Le Tribunal de commerce de Bobigny, dans un jugement contradictoire rendu le 6 janvier 2026, a rejeté les demandes en paiement d’une société prestataire de services.
La demanderesse, une société spécialisée dans l’installation électrique, poursuivait sa cocontractante pour le recouvrement de factures impayées d’un montant de 74 350 euros.
Elle soutenait avoir réalisé des prestations sans avoir reçu de réserves, mais la défenderesse contestait l’existence même d’un contrat et la réalité des travaux.
La question de droit portait sur la charge de la preuve d’une obligation contractuelle entre commerçants, régie par le principe de la liberté probatoire.
Le tribunal a estimé que la demanderesse ne rapportait pas la preuve suffisante de ses prestations, rejetant ainsi l’intégralité de ses prétentions.
L’exigence d’une preuve suffisante des prestations réalisées.
Le tribunal rappelle d’abord le principe de liberté probatoire applicable entre commerçants pour les actes de commerce.
Il précise que l’article L110-3 du code de commerce permet de prouver par tous moyens, mais à condition que les éléments fournis soient suffisamment probants.
En l’espèce, le juge constate que la demanderesse produit des factures, un extrait de grand livre et des photographies.
Cependant, il relève que ces pièces sont insuffisantes pour établir la réalité et le coût des prestations alléguées.
Ainsi, le tribunal affirme que “l’absence, dans les pièces communiquées, de toute trace de commande, de demande d’intervention, de réception de travaux” est déterminante (Motifs).
La seule existence d’un paiement partiel de 10 000 euros ne suffit pas à combler cette carence probatoire.
La portée de cette décision est de rappeler que la simple production de factures unilatérales ne constitue pas une preuve suffisante.

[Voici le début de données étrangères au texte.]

/-- Quadrant 2. -/
def expand2 (c : Nat) : Option Nat :=
  let rd := field c 7 5
  let rs2 := field c 2 5
  match field c 13 3 with
  | 0 => some (encI (moved c [(2, 5, 0), (12, 1, 5)]) rd 1 rd 0x13)
  | 2 => if rd = 0 then none else some (encI (moved c [(12, 1, 5), (4, 3, 2), (2, 2, 6)]) 2 2 rd 0x03)
  | 3 => if rd = 0 then none else some (encI (moved c [(12, 1, 5), (5, 2, 3), (2, 3, 6)]) 2 3 rd 0x03)
  | 4 =>
    if rs2 = 0 then
      if rd = 0 then if c.testBit 12 then some 0x00100073 else none
      else some (encI 0 rd 0 (field c 12 1) 0x67)
    else some (encR 0 rs2 (if c.testBit 12 then rd else 0) 0 rd 0x33)
  | 6 => some (encS (moved c [(9, 4, 2), (7, 2, 6)]) rs2 2 2)
  | 7 => some (encS (moved c [(10, 3, 3), (7, 3, 6)]) rs2 2 3)
  | _ => none

/-- The 32-bit instruction that a 16-bit parcel stands for. -/
def expandC (c : Nat) : Option Nat := match c % 4 with | 0 => expand0 c | 1 => expand1 c | 2 => expand2 c | _ => none

/-! ### Register results -/

/-- A register value as a signed number. -/
def sgn (v : Nat) : Int := toSigned 64 v

/-- An integer as a register value. -/
def wrap (i : Int) : Nat := ofSigned 64 i

/-- Leading zeros of a `w`-bit value. -/
def clz (w v : Nat) : Nat := if v % 2 ^ w = 0 then w else w - 1 - Nat.log2 (v % 2 ^ w)

/-- Trailing zeros of a `w`-bit value. -/
def ctz (w v : Nat) : Nat := ((List.range w).find? fun i => v.testBit i).getD w

/-- A `w`-bit value rotated right. -/
def ror (w v n : Nat) : Nat := let x := v % 2 ^ w; (x / 2 ^ (n % w) + x * 2 ^ (w - n % w)) % 2 ^ w

/-- Division and remainder of `w`-bit values, signed or not (Volume I, M). -/
def divide (w : Nat) (signed rem : Bool) (a b : Nat) : Int :=
  let x : Int := if signed then toSigned w a else (a % 2 ^ w : Nat)
  let y : Int := if signed then toSigned w b else (b % 2 ^ w : Nat)
  if y = 0 then (if rem then x else -1) else if rem then x.tmod y else x.tdiv y

/-- The result of OP (0x33); none where no such instruction exists. -/
def opResult (f7 f3 a b : Nat) : Option Nat :=
  match f7, f3 with
  | 0, 0 => some (a + b)
  | 0, 1 => some (a * 2 ^ (b % 64))
  | 0, 2 => some (decide (sgn a < sgn b)).toNat
  | 0, 3 => some (decide (a < b)).toNat
  | 0, 4 => some (a ^^^ b)
  | 0, 5 => some (a / 2 ^ (b % 64))
  | 0, 6 => some (a ||| b)
  | 0, 7 => some (a &&& b)
  | 0x20, 0 => some (wrap (a - b : Int))
  | 0x20, 4 => some (a ^^^ (2 ^ 64 - 1 - b))
  | 0x20, 5 => some (wrap (sgn a / 2 ^ (b % 64)))
  | 0x20, 6 => some (a ||| (2 ^ 64 - 1 - b))
  | 0x20, 7 => some (a &&& (2 ^ 64 - 1 - b))
  | 1, 0 => some (a * b)
  | 1, 1 => some (wrap (sgn a * sgn b / 2 ^ 64))
  | 1, 2 => some (wrap (sgn a * (b : Int) / 2 ^ 64))
  | 1, 3 => some (a * b / 2 ^ 64)
  | 1, 4 => some (wrap (divide 64 true false a b))
  | 1, 5 => some (wrap (divide 64 false false a b))
  | 1, 6 => some (wrap (divide 64 true true a b))
  | 1, 7 => some (wrap (divide 64 false true a b))
  | 0x05, 4 => some (if sgn a < sgn b then a else b)
  | 0x05, 5 => some (min a b)
  | 0x05, 6 => some (if sgn a < sgn b then b else a)
  | 0x05, 7 => some (max a b)
  | 0x10, 2 => some (2 * a + b)
  | 0x10, 4 => some (4 * a + b)
  | 0x10, 6 => some (8 * a + b)
  | 0x30, 1 => some (ror 64 a (64 - b % 64))
  | 0x30, 5 => some (ror 64 a b)
  | _, _ => none

/-- The result of OP-32 (0x3B); `rs2` is the register number of the second operand. -/
def op32Result (f7 f3 rs2 a b : Nat) : Option Nat :=
  let a32 := a % 2 ^ 32
  match f7, f3 with
  | 0, 0 => some (sext32 (a + b))
  | 0, 1 => some (sext32 (a * 2 ^ (b % 32)))
  | 0, 5 => some (sext32 (a32 / 2 ^ (b % 32)))
  | 0x20, 0 => some (sext32 (wrap (a - b : Int)))
  | 0x20, 5 => some (wrap (toSigned 32 a / 2 ^ (b % 32)))
  | 1, 0 => some (sext32 (a * b))
  | 1, 4 => some (sext32 (wrap (divide 32 true false a b)))
  | 1, 5 => some (sext32 (wrap (divide 32 false false a b)))
  | 1, 6 => some (sext32 (wrap (divide 32 true true a b)))
  | 1, 7 => some (sext32 (wrap (divide 32 false true a b)))
  | 4, 0 => some (a32 + b)
  | 4, 4 => if rs2 = 0 then some (a % 2 ^ 16) else none
  | 0x10, 2 => some (2 * a32 + b)
  | 0x10, 4 => some (4 * a32 + b)
  | 0x10, 6 => some (8 * a32 + b)
  | 0x30, 1 => some (sext32 (ror 32 a (32 - b % 32)))
  | 0x30, 5 => some (sext32 (ror 32 a b))
  | _, _ => none

/-- The shifts and the unary operations of OP-IMM with funct3 1. -/
def imm1Result (imm a : Nat) : Option Nat :=
  if imm / 64 = 0 then some (a * 2 ^ imm)
  else match imm with
    | 0x600 => some (clz 64 a)
    | 0x601 => some (ctz 64 a)
    | 0x602 => some (popcount 64 a)
    | 0x604 => some (wrap (toSigned 8 a))
    | 0x605 => some (wrap (toSigned 16 a))
    | _ => none

/-- The shifts and the unary operations of OP-IMM with funct3 5. -/
def imm5Result (imm a : Nat) : Option Nat :=
  if imm / 64 = 0 then some (a / 2 ^ (imm % 64))
  else if imm / 64 = 0x10 then some (wrap (sgn a / 2 ^ (imm % 64)))
  else if imm / 64 = 0x18 then some (ror 64 a (imm % 64))
  else if imm = 0x287 then some ((List.range 8).foldl (fun n i => if field a (8 * i) 8 = 0 then n else n + 255 * 2 ^ (8 * i)) 0)
  else if imm = 0x6B8 then some ((List.range 8).foldl (fun n i => n + field a (8 * i) 8 * 2 ^ (56 - 8 * i)) 0)
  else none

/-- The result of OP-IMM (0x13) with the 12-bit immediate `imm`. -/
def immResult (f3 imm a : Nat) : Option Nat :=
  let v := wrap (toSigned 12 imm)
  match f3 with
  | 0 => some (a + v)
  | 1 => imm1Result imm a
  | 2 => some (decide (sgn a < sgn v)).toNat
  | 3 => some (decide (a < v)).toNat
  | 4 => some (a ^^^ v)
  | 5 => imm5Result imm a
  | 6 => some (a ||| v)
  | _ => some (a &&& v)

/-- The result of OP-IMM-32 (0x1B). -/
def imm32Result (f3 imm a : Nat) : Option Nat :=
  let a32 := a % 2 ^ 32
  match f3 with
  | 0 => some (sext32 (a + wrap (toSigned 12 imm)))
  | 1 =>
    if imm / 32 = 0 then some (sext32 (a * 2 ^ imm))
    else if imm / 64 = 2 then some (a32 * 2 ^ (imm % 64))
    else match imm with
      | 0x600 => some (clz 32 a)
      | 0x601 => some (ctz 32 a)
      | 0x602 => some (popcount 32 a)
      | _ => none
  | 5 =>
    if imm / 32 = 0 then some (sext32 (a32 / 2 ^ imm))
    else if imm / 32 = 0x20 then some (wrap (toSigned 32 a / 2 ^ (imm % 32)))
    else if imm / 32 = 0x30 then some (sext32 (ror 32 a (imm % 32)))
    else none
  | _ => none

/-- A branch is taken. -/
def branchTaken (f3 a b : Nat) : Option Bool :=
  match f3 with
  | 0 => some (a == b)
  | 1 => some (a != b)
  | 4 => some (decide (sgn a < sgn b))
  | 5 => some (decide (sgn b ≤ sgn a))
  | 6 => some (decide (a < b))
  | 7 => some (decide (b ≤ a))
  | _ => none

/-! ### Memory (R269, R270) -/

/-- Something that core `c` has not fenced has been written in [lo, hi): by another core, the host or DMA, or, for code, by itself. -/
def State.stale (s : State) (c lo hi : Nat) (code : Bool) : Bool :=
  (s.hub.writes.take (s.hub.writes.length - (s.core c).fenced)).any fun w => w.1 < hi && lo < w.2.1 && (code || w.2.2 != c)

/-- An access of `n` bytes at `a`, all in one range of Table 12-1. -/
def rangeOf (a n : Nat) : CoreRange := if coreRange (a + n - 1) = coreRange a then coreRange a else .none

/-- The key of a core address in `Hub.writes`. -/
def writeKey (c a : Nat) : Nat := if a < 0x1000000 then sramKey c a else a

/-- Bytes of SRAM or HBM as core `c` reads them: free where its cache may hold something older (R286). -/
def State.coreBytes (s : State) (c a n : Nat) (code : Bool) : List Byte :=
  let k := writeKey c a
  if (code || coreRange a == .hbm) && s.stale c k (k + n) code then freeBytes s.fresh a n
  else if coreRange a == .hbm then s.hbmRead (a - 0x1000000000) n
  else (List.range n).map fun i => s.sramByte c (a + i)

/-- A draw for bytes that `coreBytes` has left open. -/
def State.coreDraw (s : State) (c a n : Nat) (code : Bool) : State :=
  let k := writeKey c a
  if (code || coreRange a == .hbm) && s.stale c k (k + n) code then s.draw.astray else s

/-- A store through the HBM window reaches what R286 keeps from it: a log, a store, the system region, or the Quarry while it is logged. -/
def State.storeUnchecked (s : State) (a n : Nat) : Bool :=
  s.hbmUnchecked a || s.hbmUnchecked (a + n - 1) || ! s.hbmWritable a || ! s.hbmWritable (a + n - 1)

/-- A store by core `c` to HBM (R270, R286). -/
def State.coreHbmStore (s : State) (c a n v : Nat) : State :=
  if s.storeUnchecked a n then s.astray.hbmOpen a (a + n)
  else
    let s := (s.hbmWrite a (leBytes n v)).noteWrite (0x1000000000 + a) n (some c)
    if s.hbmRegion a = 0 then s.memoryWritten else s

/-- A width of `n` bytes. -/
def widthOfBytes (n : Nat) : Width := match n with | 1 => .byte | 2 => .half | 4 => .word | _ => .double

/-- A value read at `off` of a register of the core's private block (Table 12-4) or a pacing register. WDT_KICK's read value is left open. -/
def State.blockValue (s : State) (c off : Nat) : Nat :=
  match off / 8 with
  | 0 => (s.core c).mtimecmp
  | 1 => Config.freeNat s.fresh % 2 ^ 64
  | 2 => (s.core c).wdt
  | _ => 0

/-- A register that a load has written, sign-extended from `n` bytes. -/
def Core.signed (k : Core) (rd n : Nat) : Core := k.setX rd (wrap (toSigned (8 * n) (k.getX rd)))

/-- A load of `n` bytes into `rd` (R269, R273, R275, R280, Table 12-4). -/
def State.coreLoad (s : State) (c rd a n : Nat) : State :=
  let give (s : State) (v : Nat) : State := s.setCore c ((s.core c).setX rd v)
  if a % n ≠ 0 then s.trap c 4 a
  else if s.coreDenied c false a n then s.trap c 5 a
  else match rangeOf a n with
    | .none => s.trap c 5 a
    | .locks => (execLockLoad (Fin.ofNat 32 c) (Fin.ofNat 256 ((a - 0x10000000) / 8)) (widthOfBytes n) (Fin.ofNat 32 rd) s).orElse s
    | .xports =>
      (execOutLoad (Fin.ofNat 32 c) (Fin.ofNat 4096 ((a - 0x11000000) / 256)) (Fin.ofNat 256 (a % 256)) (widthOfBytes n)
        (Fin.ofNat 32 rd) s).orElse s
    | .pace => give s (field (tget (fun _ => 0) s.hub.pace ((a - 0x12000000) / 8)) (8 * (a % 8)) (8 * n))
    | .block => give (if (a - 0x12010000) / 8 = 1 then s.draw else s) (field (s.blockValue c (a - 0x12010000)) (8 * (a % 8)) (8 * n))
    | .hbm =>
      match s.firstBad (a - 0x1000000000) n with
      | some b => (s.hbmBad b).trap c 5 a
      | none => give (s.coreDraw c a n false) (leNat (s.coreBytes c a n false))
    | _ => give s (leNat (s.coreBytes c a n false))

/-- A load and, where it went well, its sign extension. -/
def State.coreLoadX (s : State) (c rd a n : Nat) (sign : Bool) : State :=
  let t := s.coreLoad c rd a n
  if sign && (t.core c).ctx.pc == (s.core c).ctx.pc && (t.core c).ctx.mepc == (s.core c).ctx.mepc then t.setCore c ((t.core c).signed rd n)
  else t

/-- Some other core's pc stands in [a, a + n) of shared SRAM. -/
def State.overCode (s : State) (c a n : Nat) : Bool :=
  (List.range 32).any fun j => j != c && s.coreRuns j && decide (a ≤ (s.core j).ctx.pc ∧ (s.core j).ctx.pc < a + n)

/-- A store of `n` bytes (R269, R273, R275, R280, R286, Table 12-4). -/
def State.coreStore (s : State) (c a n v : Nat) : State :=
  if a % n ≠ 0 then s.trap c 6 a
  else if s.coreDenied c true a n then s.trap c 7 a
  else match rangeOf a n with
    | .none => s.trap c 7 a
    | .locks => (execLockStore (Fin.ofNat 32 c) (Fin.ofNat 256 ((a - 0x10000000) / 8)) (widthOfBytes n) s).orElse s
    | .xports => s.xportStore c ((a - 0x11000000) / 256) (a % 256) n v
    | .pace =>
      let d := (a - 0x12000000) / 8
      if a % 8 = 0 then (execPaceStore (Fin.ofNat 32 c) (Fin.ofNat 64 d) (BitVec.ofNat 64 (v % 2 ^ (8 * n))) s).orElse s else s
    | .block =>
      let off := a - 0x12010000
      if off < 8 then (s.setCore c { s.core c with mtimecmp := setField (s.core c).mtimecmp (8 * off) (8 * n) v }).timerIrq c
      else if off = 8 then
        if v % 2 ^ (8 * n) = 0xA5 then (execWdtKick (Fin.ofNat 32 c) 0xA5 s).orElse s else s
      else s
    | .hbm => s.coreHbmStore c (a - 0x1000000000) n v
    | .sharedSram => (if s.overCode c a n then s.astray else s).sramWrite c a n v
    | .localSram => s.sramWrite c a n v

/-! ### Instruction fetch -/

/-- The parcels at a pc: the 32-bit instruction and its length, or the exception and its tval. -/
inductive Fetched where
  | inst (w len : Nat)
  | illegal (w : Nat)
  | fault (a : Nat)
deriving DecidableEq, Repr

/-- Two bytes of code can be fetched. -/
def State.fetchable (s : State) (c a : Nat) : Bool :=
  ! (s.core c).pmpDenies (s.core c).ctx.priv a 2 2 && (match rangeOf a 2 with
    | .localSram => true
    | .sharedSram => true
    | .hbm => (s.firstBad (a - 0x1000000000) 2).isNone
    | _ => false)

/-- The instruction at a pc (Volume I: 16-bit parcels). -/
def State.fetchAt (s : State) (c pc : Nat) : Fetched :=
  if ! s.fetchable c pc then .fault pc
  else
    let lo := leNat (s.coreBytes c pc 2 true)
    if lo % 4 ≠ 3 then match expandC lo with | some w => .inst w 2 | none => .illegal lo
    else if ! s.fetchable c (pc + 2) then .fault (pc + 2)
    else .inst (lo + 65536 * leNat (s.coreBytes c (pc + 2) 2 true)) 4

Le créancier doit démontrer l’accord des parties sur la prestation et son exécution par des éléments objectifs et contradictoires.
Cette solution illustre la rigueur avec laquelle les juges du fond apprécient la charge de la preuve en matière commerciale.
Les conséquences du défaut de preuve pour le demandeur évincé.
Le tribunal tire les conséquences logiques de l’insuffisance probatoire en rejetant toutes les demandes de la société prestataire.
Il écarte donc la demande en paiement principal, mais également la demande de dommages-intérêts pour résistance abusive.
La partie qui succombe est condamnée aux dépens de l’instance, conformément à l’article 696 du code de procédure civile.
Elle est également condamnée à verser à la défenderesse la somme de 3 000 euros sur le fondement de l’article 700.
Cette condamnation sanctionne l’absence de preuve et le caractère infondé de l’action en justice engagée.
La valeur de cette solution est d’appliquer strictement le principe selon lequel celui qui réclame l’exécution d’une obligation doit la prouver.
En l’espèce, le tribunal a considéré que la demanderesse n’avait pas satisfait à cette obligation, malgré la liberté probatoire.
Cette décision a une portée pratique importante pour les relations commerciales : elle incite les prestataires à formaliser leurs contrats.
Elle souligne la nécessité de conserver des traces écrites des commandes, des bons d’intervention et des procès-verbaux de réception.
Le jugement confirme que le paiement partiel ne vaut pas à lui seul preuve de l’étendue des obligations contractuelles.